To: Crimson Ghost who wrote (42581)9/29/2005 10:51:02 AM
From: Rarebird  Respond to of 110194
 
>>Gold rallying nicely on just a touch of dollar weakness.>>

During the last stage of the Gold Bull, POG will rally in terms of all currencies, so there is no surprise here.

I couldn't concoct a better economic environment for Gold.

However, I am quite concerned over the short term. For one thing, the Gold/XAU ratio is getting close to 4. Under 4 represents a major sell signal just like over 5 represents a major buy signal. Currently the ratio is at 4.14. That tells me that the XAU is almost (but not quite) discounting $500 Gold. There is still some short term upside left for the Miners. But I certainly wouldn't be establishing positions on the long side right here in the Gold Market.

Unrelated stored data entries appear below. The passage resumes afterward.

/-! ## setLining -/

@[simp] theorem setLining_regs (s : Device) (a : Nat) (bs : List Byte) : (setLining s a bs).regs = s.regs := rfl
@[simp] theorem setLining_err (s : Device) (a : Nat) (bs : List Byte) : (setLining s a bs).err = s.err := rfl
@[simp] theorem setLining_frm (s : Device) (a : Nat) (bs : List Byte) : (setLining s a bs).frm = s.frm := rfl
@[simp] theorem setLining_cmd (s : Device) (a : Nat) (bs : List Byte) : (setLining s a bs).cmd = s.cmd := rfl
@[simp] theorem setLining_dies (s : Device) (a : Nat) (bs : List Byte) : (setLining s a bs).dies = s.dies := rfl
@[simp] theorem setLining_mem (s : Device) (a : Nat) (bs : List Byte) : (setLining s a bs).mem = s.mem := rfl
@[simp] theorem setLining_fab (s : Device) (a : Nat) (bs : List Byte) : (setLining s a bs).fab = s.fab := rfl
@[simp] theorem setLining_pwr (s : Device) (a : Nat) (bs : List Byte) : (setLining s a bs).pwr = s.pwr := rfl
@[simp] theorem setLining_lining (s : Device) (a : Nat) (bs : List Byte) : (setLining s a bs).lining = s.lining.writeBytes a bs := rfl
@[simp] theorem setLining_inReset (s : Device) (a : Nat) (bs : List Byte) : (setLining s a bs).inReset = s.inReset := rfl
@[simp] theorem setLining_holdover (s : Device) (a : Nat) (bs : List Byte) : (setLining s a bs).holdover = s.holdover := rfl
@[simp] theorem setLining_cause (s : Device) (a : Nat) (bs : List Byte) : (setLining s a bs).cause = s.cause := rfl
@[simp] theorem setLining_hostMem (s : Device) (a : Nat) (bs : List Byte) : (setLining s a bs).hostMem = s.hostMem := rfl
@[simp] theorem setLining_clockUs (s : Device) (a : Nat) (bs : List Byte) : (setLining s a bs).clockUs = s.clockUs := rfl
@[simp] theorem setLining_freeCnt (s : Device) (a : Nat) (bs : List Byte) : (setLining s a bs).freeCnt = s.freeCnt := rfl
@[simp] theorem setLining_detLatched (s : Device) (a : Nat) (bs : List Byte) : (setLining s a bs).detLatched = s.detLatched := rfl
@[simp] theorem setLining_procs (s : Device) (a : Nat) (bs : List Byte) : (setLining s a bs).procs = s.procs := rfl
@[simp] theorem setLining_restarts (s : Device) (a : Nat) (bs : List Byte) : (setLining s a bs).restarts = s.restarts := rfl
@[simp] theorem setLining_lastProc (s : Device) (a : Nat) (bs : List Byte) : (setLining s a bs).lastProc = s.lastProc := rfl
@[simp] theorem setLining_booting (s : Device) (a : Nat) (bs : List Byte) : (setLining s a bs).booting = s.booting := rfl
@[simp] theorem setLining_images (s : Device) (a : Nat) (bs : List Byte) : (setLining s a bs).images = s.images := rfl
@[simp] theorem setLining_running (s : Device) (a : Nat) (bs : List Byte) : (setLining s a bs).running = s.running := rfl
@[simp] theorem setLining_store (s : Device) (a : Nat) (bs : List Byte) : (setLining s a bs).store = s.store := rfl
@[simp] theorem setLining_keys (s : Device) (a : Nat) (bs : List Byte) : (setLining s a bs).keys = s.keys := rfl
@[simp] theorem setLining_fellBack (s : Device) (a : Nat) (bs : List Byte) : (setLining s a bs).fellBack = s.fellBack := rfl
@[simp] theorem setLining_calUse (s : Device) (a : Nat) (bs : List Byte) : (setLining s a bs).calUse = s.calUse := rfl
@[simp] theorem setLining_nonce (s : Device) (a : Nat) (bs : List Byte) : (setLining s a bs).nonce = s.nonce := rfl
@[simp] theorem setLining_testLoaded (s : Device) (a : Nat) (bs : List Byte) : (setLining s a bs).testLoaded = s.testLoaded := rfl
@[simp] theorem setLining_i3c (s : Device) (a : Nat) (bs : List Byte) : (setLining s a bs).i3c = s.i3c := rfl
@[simp] theorem setLining_blocks (s : Device) (a : Nat) (bs : List Byte) : (setLining s a bs).blocks = s.blocks := rfl

/-! ## raise -/

@[simp] theorem raise_regs (s : Device) (v : Nat) : (raise s v).regs = s.regs := rfl
@[simp] theorem raise_err (s : Device) (v : Nat) : (raise s v).err = s.err := rfl
@[simp] theorem raise_frm (s : Device) (v : Nat) : (raise s v).frm = s.frm := rfl
@[simp] theorem raise_cmd (s : Device) (v : Nat) : (raise s v).cmd = { s.cmd with msix := Sparse.put 0 v (Sparse.get 0 v s.cmd.msix + 1) s.cmd.msix } := rfl
@[simp] theorem raise_dies (s : Device) (v : Nat) : (raise s v).dies = s.dies := rfl
@[simp] theorem raise_mem (s : Device) (v : Nat) : (raise s v).mem = s.mem := rfl
@[simp] theorem raise_fab (s : Device) (v : Nat) : (raise s v).fab = s.fab := rfl
@[simp] theorem raise_pwr (s : Device) (v : Nat) : (raise s v).pwr = s.pwr := rfl
@[simp] theorem raise_lining (s : Device) (v : Nat) : (raise s v).lining = s.lining := rfl
@[simp] theorem raise_inReset (s : Device) (v : Nat) : (raise s v).inReset = s.inReset := rfl
@[simp] theorem raise_holdover (s : Device) (v : Nat) : (raise s v).holdover = s.holdover := rfl
@[simp] theorem raise_cause (s : Device) (v : Nat) : (raise s v).cause = s.cause := rfl
@[simp] theorem raise_hostMem (s : Device) (v : Nat) : (raise s v).hostMem = s.hostMem := rfl
@[simp] theorem raise_clockUs (s : Device) (v : Nat) : (raise s v).clockUs = s.clockUs := rfl
@[simp] theorem raise_freeCnt (s : Device) (v : Nat) : (raise s v).freeCnt = s.freeCnt := rfl
@[simp] theorem raise_detLatched (s : Device) (v : Nat) : (raise s v).detLatched = s.detLatched := rfl
@[simp] theorem raise_procs (s : Device) (v : Nat) : (raise s v).procs = s.procs := rfl
@[simp] theorem raise_restarts (s : Device) (v : Nat) : (raise s v).restarts = s.restarts := rfl
@[simp] theorem raise_lastProc (s : Device) (v : Nat) : (raise s v).lastProc = s.lastProc := rfl
@[simp] theorem raise_booting (s : Device) (v : Nat) : (raise s v).booting = s.booting := rfl
@[simp] theorem raise_images (s : Device) (v : Nat) : (raise s v).images = s.images := rfl
@[simp] theorem raise_running (s : Device) (v : Nat) : (raise s v).running = s.running := rfl
@[simp] theorem raise_store (s : Device) (v : Nat) : (raise s v).store = s.store := rfl
@[simp] theorem raise_keys (s : Device) (v : Nat) : (raise s v).keys = s.keys := rfl
@[simp] theorem raise_fellBack (s : Device) (v : Nat) : (raise s v).fellBack = s.fellBack := rfl
@[simp] theorem raise_calUse (s : Device) (v : Nat) : (raise s v).calUse = s.calUse := rfl
@[simp] theorem raise_nonce (s : Device) (v : Nat) : (raise s v).nonce = s.nonce := rfl
@[simp] theorem raise_testLoaded (s : Device) (v : Nat) : (raise s v).testLoaded = s.testLoaded := rfl
@[simp] theorem raise_i3c (s : Device) (v : Nat) : (raise s v).i3c = s.i3c := rfl
@[simp] theorem raise_blocks (s : Device) (v : Nat) : (raise s v).blocks = s.blocks := rfl

/-! ## onJob -/

@[simp] theorem onJob_regs (s : Device) (f : Job → Job) : (onJob s f).regs = s.regs := rfl
@[simp] theorem onJob_err (s : Device) (f : Job → Job) : (onJob s f).err = s.err := rfl
@[simp] theorem onJob_frm (s : Device) (f : Job → Job) : (onJob s f).frm = s.frm := rfl
@[simp] theorem onJob_cmd (s : Device) (f : Job → Job) : (onJob s f).cmd = { s.cmd with job := s.cmd.job.map f } := rfl
@[simp] theorem onJob_dies (s : Device) (f : Job → Job) : (onJob s f).dies = s.dies := rfl
@[simp] theorem onJob_mem (s : Device) (f : Job → Job) : (onJob s f).mem = s.mem := rfl
@[simp] theorem onJob_fab (s : Device) (f : Job → Job) : (onJob s f).fab = s.fab := rfl
@[simp] theorem onJob_pwr (s : Device) (f : Job → Job) : (onJob s f).pwr = s.pwr := rfl
@[simp] theorem onJob_lining (s : Device) (f : Job → Job) : (onJob s f).lining = s.lining := rfl
@[simp] theorem onJob_inReset (s : Device) (f : Job → Job) : (onJob s f).inReset = s.inReset := rfl
@[simp] theorem onJob_holdover (s : Device) (f : Job → Job) : (onJob s f).holdover = s.holdover := rfl
@[simp] theorem onJob_cause (s : Device) (f : Job → Job) : (onJob s f).cause = s.cause := rfl
@[simp] theorem onJob_hostMem (s : Device) (f : Job → Job) : (onJob s f).hostMem = s.hostMem := rfl
@[simp] theorem onJob_clockUs (s : Device) (f : Job → Job) : (onJob s f).clockUs = s.clockUs := rfl
@[simp] theorem onJob_freeCnt (s : Device) (f : Job → Job) : (onJob s f).freeCnt = s.freeCnt := rfl
@[simp] theorem onJob_detLatched (s : Device) (f : Job → Job) : (onJob s f).detLatched = s.detLatched := rfl
@[simp] theorem onJob_procs (s : Device) (f : Job → Job) : (onJob s f).procs = s.procs := rfl
@[simp] theorem onJob_restarts (s : Device) (f : Job → Job) : (onJob s f).restarts = s.restarts := rfl
@[simp] theorem onJob_lastProc (s : Device) (f : Job → Job) : (onJob s f).lastProc = s.lastProc := rfl
@[simp] theorem onJob_booting (s : Device) (f : Job → Job) : (onJob s f).booting = s.booting := rfl
@[simp] theorem onJob_images (s : Device) (f : Job → Job) : (onJob s f).images = s.images := rfl
@[simp] theorem onJob_running (s : Device) (f : Job → Job) : (onJob s f).running = s.running := rfl
@[simp] theorem onJob_store (s : Device) (f : Job → Job) : (onJob s f).store = s.store := rfl
@[simp] theorem onJob_keys (s : Device) (f : Job → Job) : (onJob s f).keys = s.keys := rfl
@[simp] theorem onJob_fellBack (s : Device) (f : Job → Job) : (onJob s f).fellBack = s.fellBack := rfl
@[simp] theorem onJob_calUse (s : Device) (f : Job → Job) : (onJob s f).calUse = s.calUse := rfl
@[simp] theorem onJob_nonce (s : Device) (f : Job → Job) : (onJob s f).nonce = s.nonce := rfl
@[simp] theorem onJob_testLoaded (s : Device) (f : Job → Job) : (onJob s f).testLoaded = s.testLoaded := rfl
@[simp] theorem onJob_i3c (s : Device) (f : Job → Job) : (onJob s f).i3c = s.i3c := rfl
@[simp] theorem onJob_blocks (s : Device) (f : Job → Job) : (onJob s f).blocks = s.blocks := rfl

/-! ## onCmd -/

@[simp] theorem onCmd_regs (s : Device) (f : Command → Command) : (onCmd s f).regs = s.regs := rfl
@[simp] theorem onCmd_err (s : Device) (f : Command → Command) : (onCmd s f).err = s.err := rfl
@[simp] theorem onCmd_frm (s : Device) (f : Command → Command) : (onCmd s f).frm = s.frm := rfl
@[simp] theorem onCmd_cmd (s : Device) (f : Command → Command) : (onCmd s f).cmd = f s.cmd := rfl
@[simp] theorem onCmd_dies (s : Device) (f : Command → Command) : (onCmd s f).dies = s.dies := rfl
@[simp] theorem onCmd_mem (s : Device) (f : Command → Command) : (onCmd s f).mem = s.mem := rfl
@[simp] theorem onCmd_fab (s : Device) (f : Command → Command) : (onCmd s f).fab = s.fab := rfl
@[simp] theorem onCmd_pwr (s : Device) (f : Command → Command) : (onCmd s f).pwr = s.pwr := rfl
@[simp] theorem onCmd_lining (s : Device) (f : Command → Command) : (onCmd s f).lining = s.lining := rfl
@[simp] theorem onCmd_inReset (s : Device) (f : Command → Command) : (onCmd s f).inReset = s.inReset := rfl
@[simp] theorem onCmd_holdover (s : Device) (f : Command → Command) : (onCmd s f).holdover = s.holdover := rfl
@[simp] theorem onCmd_cause (s : Device) (f : Command → Command) : (onCmd s f).cause = s.cause := rfl
@[simp] theorem onCmd_hostMem (s : Device) (f : Command → Command) : (onCmd s f).hostMem = s.hostMem := rfl
@[simp] theorem onCmd_clockUs (s : Device) (f : Command → Command) : (onCmd s f).clockUs = s.clockUs := rfl
@[simp] theorem onCmd_freeCnt (s : Device) (f : Command → Command) : (onCmd s f).freeCnt = s.freeCnt := rfl
@[simp] theorem onCmd_detLatched (s : Device) (f : Command → Command) : (onCmd s f).detLatched = s.detLatched := rfl
@[simp] theorem onCmd_procs (s : Device) (f : Command → Command) : (onCmd s f).procs = s.procs := rfl
@[simp] theorem onCmd_restarts (s : Device) (f : Command → Command) : (onCmd s f).restarts = s.restarts := rfl
@[simp] theorem onCmd_lastProc (s : Device) (f : Command → Command) : (onCmd s f).lastProc = s.lastProc := rfl
@[simp] theorem onCmd_booting (s : Device) (f : Command → Command) : (onCmd s f).booting = s.booting := rfl
@[simp] theorem onCmd_images (s : Device) (f : Command → Command) : (onCmd s f).images = s.images := rfl
@[simp] theorem onCmd_running (s : Device) (f : Command → Command) : (onCmd s f).running = s.running := rfl
@[simp] theorem onCmd_store (s : Device) (f : Command → Command) : (onCmd s f).store = s.store := rfl
@[simp] theorem onCmd_keys (s : Device) (f : Command → Command) : (onCmd s f).keys = s.keys := rfl
@[simp] theorem onCmd_fellBack (s : Device) (f : Command → Command) : (onCmd s f).fellBack = s.fellBack := rfl
@[simp] theorem onCmd_calUse (s : Device) (f : Command → Command) : (onCmd s f).calUse = s.calUse := rfl
@[simp] theorem onCmd_nonce (s : Device) (f : Command → Command) : (onCmd s f).nonce = s.nonce := rfl
@[simp] theorem onCmd_testLoaded (s : Device) (f : Command → Command) : (onCmd s f).testLoaded = s.testLoaded := rfl
@[simp] theorem onCmd_i3c (s : Device) (f : Command → Command) : (onCmd s f).i3c = s.i3c := rfl
@[simp] theorem onCmd_blocks (s : Device) (f : Command → Command) : (onCmd s f).blocks = s.blocks := rfl

/-! ## onErr -/

@[simp] theorem onErr_regs (s : Device) (f : ErrQueue → ErrQueue) : (onErr s f).regs = s.regs := rfl
@[simp] theorem onErr_err (s : Device) (f : ErrQueue → ErrQueue) : (onErr s f).err = f s.err := rfl
@[simp] theorem onErr_frm (s : Device) (f : ErrQueue → ErrQueue) : (onErr s f).frm = s.frm := rfl
@[simp] theorem onErr_cmd (s : Device) (f : ErrQueue → ErrQueue) : (onErr s f).cmd = s.cmd := rfl
@[simp] theorem onErr_dies (s : Device) (f : ErrQueue → ErrQueue) : (onErr s f).dies = s.dies := rfl
@[simp] theorem onErr_mem (s : Device) (f : ErrQueue → ErrQueue) : (onErr s f).mem = s.mem := rfl
@[simp] theorem onErr_fab (s : Device) (f : ErrQueue → ErrQueue) : (onErr s f).fab = s.fab := rfl
@[simp] theorem onErr_pwr (s : Device) (f : ErrQueue → ErrQueue) : (onErr s f).pwr = s.pwr := rfl
@[simp] theorem onErr_lining (s : Device) (f : ErrQueue → ErrQueue) : (onErr s f).lining = s.lining := rfl
@[simp] theorem onErr_inReset (s : Device) (f : ErrQueue → ErrQueue) : (onErr s f).inReset = s.inReset := rfl
@[simp] theorem onErr_holdover (s : Device) (f : ErrQueue → ErrQueue) : (onErr s f).holdover = s.holdover := rfl
@[simp] theorem onErr_cause (s : Device) (f : ErrQueue → ErrQueue) : (onErr s f).cause = s.cause := rfl
@[simp] theorem onErr_hostMem (s : Device) (f : ErrQueue → ErrQueue) : (onErr s f).hostMem = s.hostMem := rfl
@[simp] theorem onErr_clockUs (s : Device) (f : ErrQueue → ErrQueue) : (onErr s f).clockUs = s.clockUs := rfl
@[simp] theorem onErr_freeCnt (s : Device) (f : ErrQueue → ErrQueue) : (onErr s f).freeCnt = s.freeCnt := rfl
@[simp] theorem onErr_detLatched (s : Device) (f : ErrQueue → ErrQueue) : (onErr s f).detLatched = s.detLatched := rfl
@[simp] theorem onErr_procs (s : Device) (f : ErrQueue → ErrQueue) : (onErr s f).procs = s.procs := rfl
@[simp] theorem onErr_restarts (s : Device) (f : ErrQueue → ErrQueue) : (onErr s f).restarts = s.restarts := rfl
@[simp] theorem onErr_lastProc (s : Device) (f : ErrQueue → ErrQueue) : (onErr s f).lastProc = s.lastProc := rfl
@[simp] theorem onErr_booting (s : Device) (f : ErrQueue → ErrQueue) : (onErr s f).booting = s.booting := rfl
@[simp] theorem onErr_images (s : Device) (f : ErrQueue → ErrQueue) : (onErr s f).images = s.images := rfl
@[simp] theorem onErr_running (s : Device) (f : ErrQueue → ErrQueue) : (onErr s f).running = s.running := rfl
@[simp] theorem onErr_store (s : Device) (f : ErrQueue → ErrQueue) : (onErr s f).store = s.store := rfl
@[simp] theorem onErr_keys (s : Device) (f : ErrQueue → ErrQueue) : (onErr s f).keys = s.keys := rfl
@[simp] theorem onErr_fellBack (s : Device) (f : ErrQueue → ErrQueue) : (onErr s f).fellBack = s.fellBack := rfl
@[simp] theorem onErr_calUse (s : Device) (f : ErrQueue → ErrQueue) : (onErr s f).calUse = s.calUse := rfl
@[simp] theorem onErr_nonce (s : Device) (f : ErrQueue → ErrQueue) : (onErr s f).nonce = s.nonce := rfl
@[simp] theorem onErr_testLoaded (s : Device) (f : ErrQueue → ErrQueue) : (onErr s f).testLoaded = s.testLoaded := rfl
@[simp] theorem onErr_i3c (s : Device) (f : ErrQueue → ErrQueue) : (onErr s f).i3c = s.i3c := rfl
@[simp] theorem onErr_blocks (s : Device) (f : ErrQueue → ErrQueue) : (onErr s f).blocks = s.blocks := rfl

I'm still in the Gold Market but will pull the trigger no later than October 7, 2005.

$500 POG represents heavy duty resistance. No way is that taken out on a first attempt. A test of $500 is likely coming by October 7, 2005. Then a nice correction, before the start of the mid November year end rally.

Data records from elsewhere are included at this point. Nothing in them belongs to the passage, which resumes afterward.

-- ==== Sys2Proof/Laws/Errors.lean ====
section
/-! SUPPORT. What posting an error, ending a job and replying leave alone, whatever they set off: a property that speaks of nothing they
write is kept by them all. -/

namespace Sys2Proof.Machine.Device

/-- A property of the device that the writes of an error, of the end of a job and of a reply keep: registers, error queue, command
block, Lining, host memory, free values, I3C, whether a step runs, and the units stopped (R323, R370 to R375). -/
structure Deaf (P : Device → Prop) : Prop where
  regs : ∀ s x, P s → P { s with regs := x }
  err : ∀ s x, P s → P { s with err := x }
  cmd : ∀ s x, P s → P { s with cmd := x }
  lining : ∀ s x, P s → P { s with lining := x }
  host : ∀ s x, P s → P { s with hostMem := x }
  free : ∀ s x, P s → P { s with freeCnt := x }
  i3c : ∀ s x, P s → P { s with i3c := x }
  step : ∀ s x y, P s → P { s with frm := { s.frm with stepRun := x, overran := y } }
  stop : ∀ s, P s → P s.stopUnits

namespace Deaf

variable {P : Device → Prop} (h : Deaf P)
include h

theorem setFld {s : Device} (f : Fld) (x : Nat) : P s → P (s.setFld f x) := h.regs _ _
theorem event {s : Device} (f : Fld) : P s → P (s.event f) := h.regs _ _
theorem eventCount {s : Device} (f : Fld) : P s → P (s.eventCount f) := h.regs _ _
theorem count {s : Device} (f : Fld) (n : Nat) : P s → P (s.count f n) := h.regs _ _
theorem onErr {s : Device} (f : ErrQueue → ErrQueue) : P s → P (s.onErr f) := h.err _ _
theorem onCmd {s : Device} (f : Command → Command) : P s → P (s.onCmd f) := h.cmd _ _
theorem onRing {s : Device} (r : Fin 4) (f : Ring → Ring) : P s → P (s.onRing r f) := h.cmd _ _
theorem onJob {s : Device} (f : Job → Job) : P s → P (s.onJob f) := h.cmd _ _
theorem raise {s : Device} (v : Nat) : P s → P (s.raise v) := h.cmd _ _
theorem setHost {s : Device} (a : Nat) (bs : List Byte) : P s → P (s.setHost a bs) := h.host _ _
theorem setLining {s : Device} (a : Nat) (bs : List Byte) : P s → P (s.setLining a bs) := h.lining _ _
theorem freeWord {s : Device} : P s → P s.freeWord.2 := h.free _ _

theorem setDState {s : Device} (d : DState) (hs : P s) : P (s.setDState d) := by
  unfold Device.setDState; split
  · exact hs
  · exact h.raise _ (h.cmd _ _ hs)

omit h in
theorem foldl {α : Type} (f : Device → α → Device) (hf : ∀ s x, P s → P (f s x)) (l : List α) {s : Device} (hs : P s) :
    P (l.foldl f s) := by
  induction l generalizing s with
  | nil => exact hs
  | cons x l ih => exact ih (hf _ _ hs)

theorem writeReply {s : Device} (r : Fin 4) (hs : P s) : P (s.writeReply r) := by
  unfold Device.writeReply
  split
  · exact hs
  · split
    · exact hs
    · dsimp only
      repeat' split
      all_goals first
        | exact h.event _ (h.raise _ (h.onRing _ _ (h.setHost _ _ hs)))
        | exact h.raise _ (h.onRing _ _ (h.setHost _ _ hs))
        | exact h.event _ (h.onRing _ _ (h.setHost _ _ hs))
        | exact h.onRing _ _ (h.setHost _ _ hs)

theorem flushN (r : Fin 4) : ∀ (n : Nat) {s : Device}, P s → P (Device.flushN r n s)
  | 0, _, hs => hs
  | n + 1, _, hs => flushN r n (h.writeReply r hs)

theorem flush {s : Device} (r : Fin 4) (hs : P s) : P (s.flush r) := h.flushN r _ hs

theorem queueReply {s : Device} (ref : PktRef) (st n : Nat) (hs : P s) : P (s.queueReply ref st n) := by
  unfold Device.queueReply; split
  · exact hs
  · exact h.flush _ (h.onRing _ _ hs)

theorem reply {s : Device} (ref : PktRef) (st n : Nat) (hs : P s) : P (s.reply ref st n) := h.queueReply _ _ _ (h.onRing _ _ hs)

theorem replyFree {s : Device} (ref : PktRef) (st : Nat) (hs : P s) : P (s.replyFree ref st) := h.reply _ _ _ (h.freeWord hs)

theorem interim {s : Device} (ref : PktRef) (st n : Nat) (hs : P s) : P (s.interim ref st n) := h.flush _ (h.onRing _ _ hs)

theorem returnJoins {s : Device} (hs : P s) : P s.returnJoins :=
  Deaf.foldl _ (fun _ _ hs => h.replyFree _ _ hs) _ (h.onJob _ (h.onCmd _ hs))

theorem endJob {s : Device} (st code : W16) (hs : P s) : P (s.endJob st code) := by
  unfold Device.endJob
  split
  · exact hs
  · split
    · exact hs
    · exact h.returnJoins (h.setDState _ (h.stop _ (h.step _ _ _ (h.onJob _ hs))))

theorem finish {s : Device} (i : Nat) (e : ErrEntry) : P s → P (s.finish i e) := h.onErr _

theorem act {s : Device} (i : Nat) (e : ErrEntry) (hs : P s) : P (s.act i e) := by
  unfold Device.act
  split
  · exact h.finish _ _ hs
  · dsimp only
    have a : P ((s.onErr fun q => q.setSlot i (some { e with state := .active })).endJob JOB_FATAL e.code) :=
      h.endJob _ _ (h.onErr _ hs)
    repeat' split
    all_goals first
      | exact h.finish _ _ (h.onErr _ (h.setFld _ _ a))
      | exact h.onErr _ (h.setFld _ _ a)
      | exact h.finish _ _ a
      | exact a

theorem settleOnce {s : Device} (hs : P s) : P s.settleOnce := by
  unfold Device.settleOnce
  repeat' split
  all_goals first
    | exact h.finish _ _ hs
    | exact h.act _ _ (h.onErr _ hs)
    | exact h.act _ _ hs
    | exact hs

theorem settleN : ∀ (n : Nat) {s : Device}, P s → P (Device.settleN n s)
  | 0, _, hs => hs
  | n + 1, _, hs => settleN n (h.settleOnce hs)

theorem settle {s : Device} (hs : P s) : P s.settle := h.settleN _ hs

theorem alerting {s : Device} (f : Device → Device) (hs : P (f s)) : P (s.alerting f) := by
  unfold Device.alerting; dsimp only
  split
  · exact h.i3c _ _ hs
  · exact hs

theorem create {s : Device} (i : Nat) (e : ErrEntry) (hs : P s) : P (s.create i e) := by
  unfold Device.create
  dsimp only
  split
  · exact h.setLining _ _ (h.onJob _ (h.raise _ (h.event _ (h.alerting _ (h.onErr _ hs)))))
  · exact h.onJob _ (h.raise _ (h.event _ (h.alerting _ (h.onErr _ hs))))

theorem lose {s : Device} (code unit : W16) (hs : P s) : P (s.lose code unit) := by
  unfold Device.lose
  dsimp only
  split
  · exact h.onErr _ (h.count _ _ hs)
  · exact h.setLining _ _ (h.create _ _ (h.count _ _ hs))

/-- Posting an error keeps what is deaf to it (R370 to R374). -/
theorem post {s : Device} (code : W16) (sev : Nat) (unit : W16) (detail : W64) (hs : P s) : P (s.post code sev unit detail) := by
  unfold Device.post
  split
  · exact h.onErr _ hs
  · dsimp only
    split
    · exact h.settle (h.create _ _ hs)
    · exact h.settle (h.lose _ _ hs)

theorem postIllegal {s : Device} (unit : W16) (a : W64) : P s → P (s.postIllegal unit a) := h.post _ _ _ _

theorem configFault {s : Device} (off cause : Nat) (hs : P s) : P (s.configFault off cause) :=
  h.post _ _ _ _ (h.setFld _ _ (h.setFld _ _ (h.event _ hs)))

end Deaf

/-- The parts of the device that an error, the end of a job and a reply never change: memories, fabric, power, processors, the
reset, the clock, the frame's count and step. -/
def kept (s : Device) : MemSys × Fabric × Power × Quad ProcState × Bool × Nat × W64 × W32 × Quad (Memory × Memory) :=
  (s.mem, s.fab, s.pwr, s.procs, s.inReset, s.clockUs, s.frm.count, s.frm.step, s.dies.map fun d => (d.tile, d.scratch))

/-- Having certain such parts is deaf to errors. -/
theorem kept_deaf (u : Device) : Deaf fun s => s.kept = u.kept :=
  ⟨fun _ _ h => h, fun _ _ h => h, fun _ _ h => h, fun _ _ h => h, fun _ _ h => h, fun _ _ h => h, fun _ _ h => h,
    fun _ _ _ h => h, fun _ h => h⟩

/-- What `kept` keeps holds for every memory of the device. -/
theorem memory_of_kept {s t : Device} (h : s.kept = t.kept) (sp : Space) : s.memory sp = t.memory sp := by
  unfold kept at h
  simp only [Prod.mk.injEq] at h
  obtain ⟨hm, -, -, -, -, -, -, -, hd⟩ := h
  have hd' : ∀ d : Die, ((s.die d).tile, (s.die d).scratch) = ((t.die d).tile, (t.die d).scratch) := by
    intro d
    have := congrArg (fun q => Quad.get q d) hd
    simpa [die] using this
  cases sp with
  | tile d => exact (Prod.mk.injEq .. ▸ hd' d).1
  | scratch d => exact (Prod.mk.injEq .. ▸ hd' d).2
  | near => simp [memory, hm]
  | far => simp [memory, hm]

/-- Posting an error changes no memory. -/
theorem memory_post (s : Device) (code : W16) (sev : Nat) (unit : W16) (detail : W64) (sp : Space) :
    (s.post code sev unit detail).memory sp = s.memory sp :=
  memory_of_kept ((kept_deaf s).post code sev unit detail rfl) sp

end Sys2Proof.Machine.Device
end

My Gold Stock Position is up to about 15% since I recently sold a big chunk of my bond holdings (FSICX) about 3 weeks ago and put some additional proceeds in FSAGX.

Message 21698364

I turned outrightly bearish on bonds about 3 weeks ago. My only stake is with Hussman's Total Return Fund (HSTRX) and Fidelity Balanced (FBALX). But I've held Hussman's Total Return Fund here due to the 20% gold weighting.

But I'm so bearish on bonds that I'll have to sell even Hussman's Total Return Fund shortly too.

HSGFX is a big core holding of mine.

Dr. Hussman is one of the few people in life I take seriously.




To: Crimson Ghost who wrote (42581)9/29/2005 11:13:56 AM
From: ild  Read Replies (2) | Respond to of 110194
 
Steven Kaplan turned bearish on gold shares.
truecontrarian.com
CONTINUE TO SELL GOLD MINING SHARES AND OTHER COMMODITY EQUITIES, AS WELL AS EQUITIES IN GENERAL (September 28, 2005): Looking at a chart of HUI, the Amex Index of Unhedged Gold Mining Shares, it has a very bullish long-term series of higher lows dating back to November 2000, not to mention a rise of nearly 600% ($1 invested in gold mining shares at the absolute low in November 2000 would be worth roughly $7 today). However, since December 2003, HUI has been making a reliably bearish series of lower highs. This "triangle pattern" will eventually resolve itself as an upside breakout, probably in the first half of 2006. However, in the short run, the bearish pattern of lower highs will almost surely prevail, as gold mining shares therefore decline over the next several weeks. HUI has made three important lower highs just since Monday, September 19, with the behavior on Monday, September 26 especially bearish, since an attempt to break the previous week's peak was met by aggressive block-trade selling by institutions and insiders, as often happens before a sharp short-term decline in gold mining shares. In addition to the pattern of lower highs in HUI, the historic seasonality for gold mining shares almost always signals either a high or a low in November. Given the recent behavior of precious metals, November 2005 will most likely be a low. Since the long-term pattern of higher lows is intact, the November 2005 lows for most gold mining shares should be above their late August 2005 lows, while HUI completes a bottom in November above its August 30, 2005 nadir at 198.78, probably near 206. Many commodity shares, including oil and other energy producers, appear to be completing their own bearish topping patterns, as the entire group of commodity-producing equities should see marked weakness over the next two months. The financial media has evinced especially egregious ebullient commentary toward most commodity producers during the past two weeks, which is almost always acutely accurately coincident with a short-term peak. Meanwhile, as U.S. equity indices continue their gentle bear market which began on August 2, 2005, overall market breadth has been deteriorating significantly over the past several weeks, with almost no media attention to this fact. This is a classic precursor to an accelerated short-term decline in U.S. equities.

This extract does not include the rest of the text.